- THE TASK -
Among the lines below, keep only those from the one containing "(Grp.pollen ∈ gs ∨ b.pollen = a.pollen) ∧" through the one containing "def setsRegs : Instr → Bool", and reproduce them exactly.

- Stored records -
━━━
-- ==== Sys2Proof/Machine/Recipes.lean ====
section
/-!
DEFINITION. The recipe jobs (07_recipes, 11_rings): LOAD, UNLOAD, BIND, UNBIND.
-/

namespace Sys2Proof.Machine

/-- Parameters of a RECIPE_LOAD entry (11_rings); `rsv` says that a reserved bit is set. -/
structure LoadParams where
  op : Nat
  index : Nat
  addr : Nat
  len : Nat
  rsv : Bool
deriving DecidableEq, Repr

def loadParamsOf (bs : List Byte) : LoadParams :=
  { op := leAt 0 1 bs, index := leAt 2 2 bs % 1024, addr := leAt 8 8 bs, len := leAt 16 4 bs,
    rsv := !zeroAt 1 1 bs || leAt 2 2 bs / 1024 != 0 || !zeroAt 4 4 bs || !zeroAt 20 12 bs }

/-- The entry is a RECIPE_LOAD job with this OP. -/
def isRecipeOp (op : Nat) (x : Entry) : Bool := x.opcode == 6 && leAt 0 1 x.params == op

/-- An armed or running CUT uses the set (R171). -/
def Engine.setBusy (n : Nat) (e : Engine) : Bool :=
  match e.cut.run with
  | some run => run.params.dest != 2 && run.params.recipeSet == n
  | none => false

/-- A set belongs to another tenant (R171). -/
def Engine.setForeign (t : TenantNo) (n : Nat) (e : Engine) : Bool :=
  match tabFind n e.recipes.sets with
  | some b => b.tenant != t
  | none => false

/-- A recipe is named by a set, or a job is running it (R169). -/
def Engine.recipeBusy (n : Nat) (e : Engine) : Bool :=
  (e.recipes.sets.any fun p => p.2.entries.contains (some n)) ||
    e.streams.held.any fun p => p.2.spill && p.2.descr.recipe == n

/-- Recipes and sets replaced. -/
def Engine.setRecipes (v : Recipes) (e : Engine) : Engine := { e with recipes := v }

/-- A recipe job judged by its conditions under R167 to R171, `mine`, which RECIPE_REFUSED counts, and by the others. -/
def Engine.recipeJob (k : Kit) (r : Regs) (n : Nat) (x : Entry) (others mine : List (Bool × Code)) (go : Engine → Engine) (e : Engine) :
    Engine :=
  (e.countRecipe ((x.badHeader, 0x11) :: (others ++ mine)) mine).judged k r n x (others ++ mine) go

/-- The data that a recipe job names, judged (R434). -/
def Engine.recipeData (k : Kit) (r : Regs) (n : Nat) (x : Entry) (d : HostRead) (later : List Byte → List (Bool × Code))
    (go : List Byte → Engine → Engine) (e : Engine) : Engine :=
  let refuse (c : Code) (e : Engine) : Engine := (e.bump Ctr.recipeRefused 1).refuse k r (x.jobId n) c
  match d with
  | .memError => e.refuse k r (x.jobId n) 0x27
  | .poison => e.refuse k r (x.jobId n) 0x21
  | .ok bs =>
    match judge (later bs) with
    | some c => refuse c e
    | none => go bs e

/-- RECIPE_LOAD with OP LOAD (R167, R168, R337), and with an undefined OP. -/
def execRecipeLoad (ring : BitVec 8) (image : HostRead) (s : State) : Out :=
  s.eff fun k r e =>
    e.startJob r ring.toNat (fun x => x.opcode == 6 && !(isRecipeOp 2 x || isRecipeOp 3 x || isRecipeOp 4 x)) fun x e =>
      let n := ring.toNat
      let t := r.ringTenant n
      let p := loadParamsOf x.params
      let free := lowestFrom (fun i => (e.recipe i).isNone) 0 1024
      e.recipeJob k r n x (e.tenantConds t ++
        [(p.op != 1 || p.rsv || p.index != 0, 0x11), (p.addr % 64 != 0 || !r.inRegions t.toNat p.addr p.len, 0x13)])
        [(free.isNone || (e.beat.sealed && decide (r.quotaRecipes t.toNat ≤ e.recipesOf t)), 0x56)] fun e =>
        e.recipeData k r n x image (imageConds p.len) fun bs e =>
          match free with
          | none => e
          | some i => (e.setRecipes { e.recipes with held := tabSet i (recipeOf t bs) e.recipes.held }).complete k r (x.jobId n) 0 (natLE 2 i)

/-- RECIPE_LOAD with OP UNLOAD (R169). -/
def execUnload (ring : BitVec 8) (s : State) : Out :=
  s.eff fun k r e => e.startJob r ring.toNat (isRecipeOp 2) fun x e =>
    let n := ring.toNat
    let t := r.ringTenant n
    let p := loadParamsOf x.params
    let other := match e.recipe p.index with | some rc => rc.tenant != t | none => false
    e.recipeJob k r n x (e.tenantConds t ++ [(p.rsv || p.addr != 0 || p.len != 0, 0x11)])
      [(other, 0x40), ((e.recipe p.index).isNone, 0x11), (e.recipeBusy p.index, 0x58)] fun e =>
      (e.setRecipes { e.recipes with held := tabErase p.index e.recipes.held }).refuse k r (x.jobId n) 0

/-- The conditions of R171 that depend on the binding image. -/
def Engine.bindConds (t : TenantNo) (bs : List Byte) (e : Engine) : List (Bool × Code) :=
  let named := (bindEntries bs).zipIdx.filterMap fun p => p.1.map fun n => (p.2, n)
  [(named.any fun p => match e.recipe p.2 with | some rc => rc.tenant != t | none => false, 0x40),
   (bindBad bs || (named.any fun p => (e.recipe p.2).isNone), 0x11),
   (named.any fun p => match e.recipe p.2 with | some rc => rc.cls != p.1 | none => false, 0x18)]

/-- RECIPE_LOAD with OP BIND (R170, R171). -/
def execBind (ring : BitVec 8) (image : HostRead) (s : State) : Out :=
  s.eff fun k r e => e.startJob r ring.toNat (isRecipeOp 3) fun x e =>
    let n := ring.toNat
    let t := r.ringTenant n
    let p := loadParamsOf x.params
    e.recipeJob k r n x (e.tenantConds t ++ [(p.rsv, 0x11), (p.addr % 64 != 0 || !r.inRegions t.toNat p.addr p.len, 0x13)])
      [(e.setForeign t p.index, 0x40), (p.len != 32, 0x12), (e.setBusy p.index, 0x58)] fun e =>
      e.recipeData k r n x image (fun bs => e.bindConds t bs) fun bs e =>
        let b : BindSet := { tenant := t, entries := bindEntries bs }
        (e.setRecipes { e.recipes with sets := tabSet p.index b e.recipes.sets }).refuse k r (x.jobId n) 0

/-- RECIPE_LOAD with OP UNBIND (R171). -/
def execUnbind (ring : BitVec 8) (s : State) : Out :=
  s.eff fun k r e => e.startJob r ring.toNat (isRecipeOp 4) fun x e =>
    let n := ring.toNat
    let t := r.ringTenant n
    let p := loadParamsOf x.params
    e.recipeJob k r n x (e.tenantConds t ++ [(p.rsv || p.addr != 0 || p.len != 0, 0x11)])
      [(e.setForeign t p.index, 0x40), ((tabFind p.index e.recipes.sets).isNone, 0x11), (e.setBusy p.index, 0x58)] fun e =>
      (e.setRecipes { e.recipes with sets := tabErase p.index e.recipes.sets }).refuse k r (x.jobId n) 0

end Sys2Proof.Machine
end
━━━
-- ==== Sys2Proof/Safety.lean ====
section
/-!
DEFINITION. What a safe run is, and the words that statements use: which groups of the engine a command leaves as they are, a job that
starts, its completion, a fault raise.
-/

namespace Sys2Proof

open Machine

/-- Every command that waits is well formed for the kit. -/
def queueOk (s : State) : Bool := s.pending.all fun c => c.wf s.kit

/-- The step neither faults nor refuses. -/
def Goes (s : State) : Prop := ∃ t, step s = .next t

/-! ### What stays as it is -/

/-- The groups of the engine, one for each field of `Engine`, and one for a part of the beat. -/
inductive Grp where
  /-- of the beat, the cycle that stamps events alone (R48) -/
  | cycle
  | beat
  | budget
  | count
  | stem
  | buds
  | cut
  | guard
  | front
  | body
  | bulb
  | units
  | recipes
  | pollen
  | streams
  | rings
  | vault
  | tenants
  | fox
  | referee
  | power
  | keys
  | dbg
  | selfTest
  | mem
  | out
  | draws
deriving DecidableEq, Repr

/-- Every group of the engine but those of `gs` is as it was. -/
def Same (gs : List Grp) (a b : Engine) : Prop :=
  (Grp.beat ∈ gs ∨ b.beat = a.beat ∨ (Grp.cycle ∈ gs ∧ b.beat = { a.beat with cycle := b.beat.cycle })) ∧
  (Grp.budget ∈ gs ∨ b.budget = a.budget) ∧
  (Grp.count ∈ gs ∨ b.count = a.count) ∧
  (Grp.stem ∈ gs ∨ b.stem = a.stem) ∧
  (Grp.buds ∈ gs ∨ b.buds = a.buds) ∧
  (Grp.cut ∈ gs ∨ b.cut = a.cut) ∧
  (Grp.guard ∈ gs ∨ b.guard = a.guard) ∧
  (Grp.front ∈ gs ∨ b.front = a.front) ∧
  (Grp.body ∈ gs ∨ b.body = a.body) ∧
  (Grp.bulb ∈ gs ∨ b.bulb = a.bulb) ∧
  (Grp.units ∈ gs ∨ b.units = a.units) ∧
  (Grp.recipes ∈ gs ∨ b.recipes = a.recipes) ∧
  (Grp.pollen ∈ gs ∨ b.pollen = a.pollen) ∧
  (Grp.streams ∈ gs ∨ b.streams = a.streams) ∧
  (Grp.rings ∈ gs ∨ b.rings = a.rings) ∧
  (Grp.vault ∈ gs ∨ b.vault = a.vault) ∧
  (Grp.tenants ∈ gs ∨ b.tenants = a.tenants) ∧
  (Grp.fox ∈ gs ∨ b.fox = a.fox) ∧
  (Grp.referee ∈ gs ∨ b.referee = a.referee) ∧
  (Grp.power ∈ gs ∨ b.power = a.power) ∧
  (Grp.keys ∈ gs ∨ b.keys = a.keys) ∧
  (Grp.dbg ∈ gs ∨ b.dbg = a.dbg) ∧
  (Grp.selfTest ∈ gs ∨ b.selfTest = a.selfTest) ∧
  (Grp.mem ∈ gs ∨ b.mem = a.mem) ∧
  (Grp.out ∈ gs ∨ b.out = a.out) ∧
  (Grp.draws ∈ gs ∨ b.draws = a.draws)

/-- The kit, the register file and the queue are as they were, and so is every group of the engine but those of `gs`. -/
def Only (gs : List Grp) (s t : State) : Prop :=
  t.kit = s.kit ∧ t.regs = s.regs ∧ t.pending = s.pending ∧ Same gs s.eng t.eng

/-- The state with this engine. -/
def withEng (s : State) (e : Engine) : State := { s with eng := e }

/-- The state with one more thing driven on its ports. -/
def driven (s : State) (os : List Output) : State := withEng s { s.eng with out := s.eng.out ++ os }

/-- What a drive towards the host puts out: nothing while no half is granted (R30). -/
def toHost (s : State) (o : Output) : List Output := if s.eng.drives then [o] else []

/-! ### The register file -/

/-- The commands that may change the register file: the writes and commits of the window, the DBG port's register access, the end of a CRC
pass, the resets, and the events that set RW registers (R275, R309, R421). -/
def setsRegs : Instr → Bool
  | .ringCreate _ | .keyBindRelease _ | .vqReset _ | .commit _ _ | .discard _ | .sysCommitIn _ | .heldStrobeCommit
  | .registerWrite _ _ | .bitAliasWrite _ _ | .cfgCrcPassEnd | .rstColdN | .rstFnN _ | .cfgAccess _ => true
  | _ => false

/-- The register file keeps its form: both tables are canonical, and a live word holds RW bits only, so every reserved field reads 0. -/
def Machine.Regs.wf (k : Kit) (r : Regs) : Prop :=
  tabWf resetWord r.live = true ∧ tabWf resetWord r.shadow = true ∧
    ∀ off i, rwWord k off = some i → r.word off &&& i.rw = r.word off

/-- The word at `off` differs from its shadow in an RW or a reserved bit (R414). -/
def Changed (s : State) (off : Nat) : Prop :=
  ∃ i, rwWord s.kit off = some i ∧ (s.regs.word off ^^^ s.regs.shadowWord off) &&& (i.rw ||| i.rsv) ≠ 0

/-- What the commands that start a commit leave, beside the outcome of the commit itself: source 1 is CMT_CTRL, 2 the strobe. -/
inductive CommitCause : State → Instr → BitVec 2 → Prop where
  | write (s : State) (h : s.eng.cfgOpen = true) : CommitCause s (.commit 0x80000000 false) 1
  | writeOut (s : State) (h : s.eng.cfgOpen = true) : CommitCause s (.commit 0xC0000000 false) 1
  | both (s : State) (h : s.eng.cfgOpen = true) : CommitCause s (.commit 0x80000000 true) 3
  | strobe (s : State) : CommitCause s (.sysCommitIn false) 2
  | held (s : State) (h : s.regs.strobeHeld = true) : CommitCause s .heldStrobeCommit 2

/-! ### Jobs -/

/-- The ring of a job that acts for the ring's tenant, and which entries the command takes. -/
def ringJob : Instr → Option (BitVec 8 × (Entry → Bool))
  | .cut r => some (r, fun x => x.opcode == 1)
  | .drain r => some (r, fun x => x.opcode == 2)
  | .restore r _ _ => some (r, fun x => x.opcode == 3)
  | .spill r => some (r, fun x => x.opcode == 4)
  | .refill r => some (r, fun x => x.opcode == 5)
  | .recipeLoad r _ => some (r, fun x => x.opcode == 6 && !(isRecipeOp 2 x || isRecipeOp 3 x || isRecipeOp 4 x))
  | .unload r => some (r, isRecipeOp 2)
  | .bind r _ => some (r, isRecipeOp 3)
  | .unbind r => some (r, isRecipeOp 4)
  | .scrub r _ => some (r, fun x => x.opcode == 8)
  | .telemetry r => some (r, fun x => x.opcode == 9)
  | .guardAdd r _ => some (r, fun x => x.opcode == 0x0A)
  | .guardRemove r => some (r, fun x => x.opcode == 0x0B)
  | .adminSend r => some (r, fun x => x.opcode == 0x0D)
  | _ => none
━━━
- EXPECTED ANSWER -
  (Grp.pollen ∈ gs ∨ b.pollen = a.pollen) ∧
  (Grp.streams ∈ gs ∨ b.streams = a.streams) ∧
  (Grp.rings ∈ gs ∨ b.rings = a.rings) ∧
  (Grp.vault ∈ gs ∨ b.vault = a.vault) ∧
  (Grp.tenants ∈ gs ∨ b.tenants = a.tenants) ∧
  (Grp.fox ∈ gs ∨ b.fox = a.fox) ∧
  (Grp.referee ∈ gs ∨ b.referee = a.referee) ∧
  (Grp.power ∈ gs ∨ b.power = a.power) ∧
  (Grp.keys ∈ gs ∨ b.keys = a.keys) ∧
  (Grp.dbg ∈ gs ∨ b.dbg = a.dbg) ∧
  (Grp.selfTest ∈ gs ∨ b.selfTest = a.selfTest) ∧
  (Grp.mem ∈ gs ∨ b.mem = a.mem) ∧
  (Grp.out ∈ gs ∨ b.out = a.out) ∧
  (Grp.draws ∈ gs ∨ b.draws = a.draws)

/-- The kit, the register file and the queue are as they were, and so is every group of the engine but those of `gs`. -/
def Only (gs : List Grp) (s t : State) : Prop :=
  t.kit = s.kit ∧ t.regs = s.regs ∧ t.pending = s.pending ∧ Same gs s.eng t.eng

/-- The state with this engine. -/
def withEng (s : State) (e : Engine) : State := { s with eng := e }

/-- The state with one more thing driven on its ports. -/
def driven (s : State) (os : List Output) : State := withEng s { s.eng with out := s.eng.out ++ os }

/-- What a drive towards the host puts out: nothing while no half is granted (R30). -/
def toHost (s : State) (o : Output) : List Output := if s.eng.drives then [o] else []

/-! ### The register file -/

/-- The commands that may change the register file: the writes and commits of the window, the DBG port's register access, the end of a CRC
pass, the resets, and the events that set RW registers (R275, R309, R421). -/
def setsRegs : Instr → Bool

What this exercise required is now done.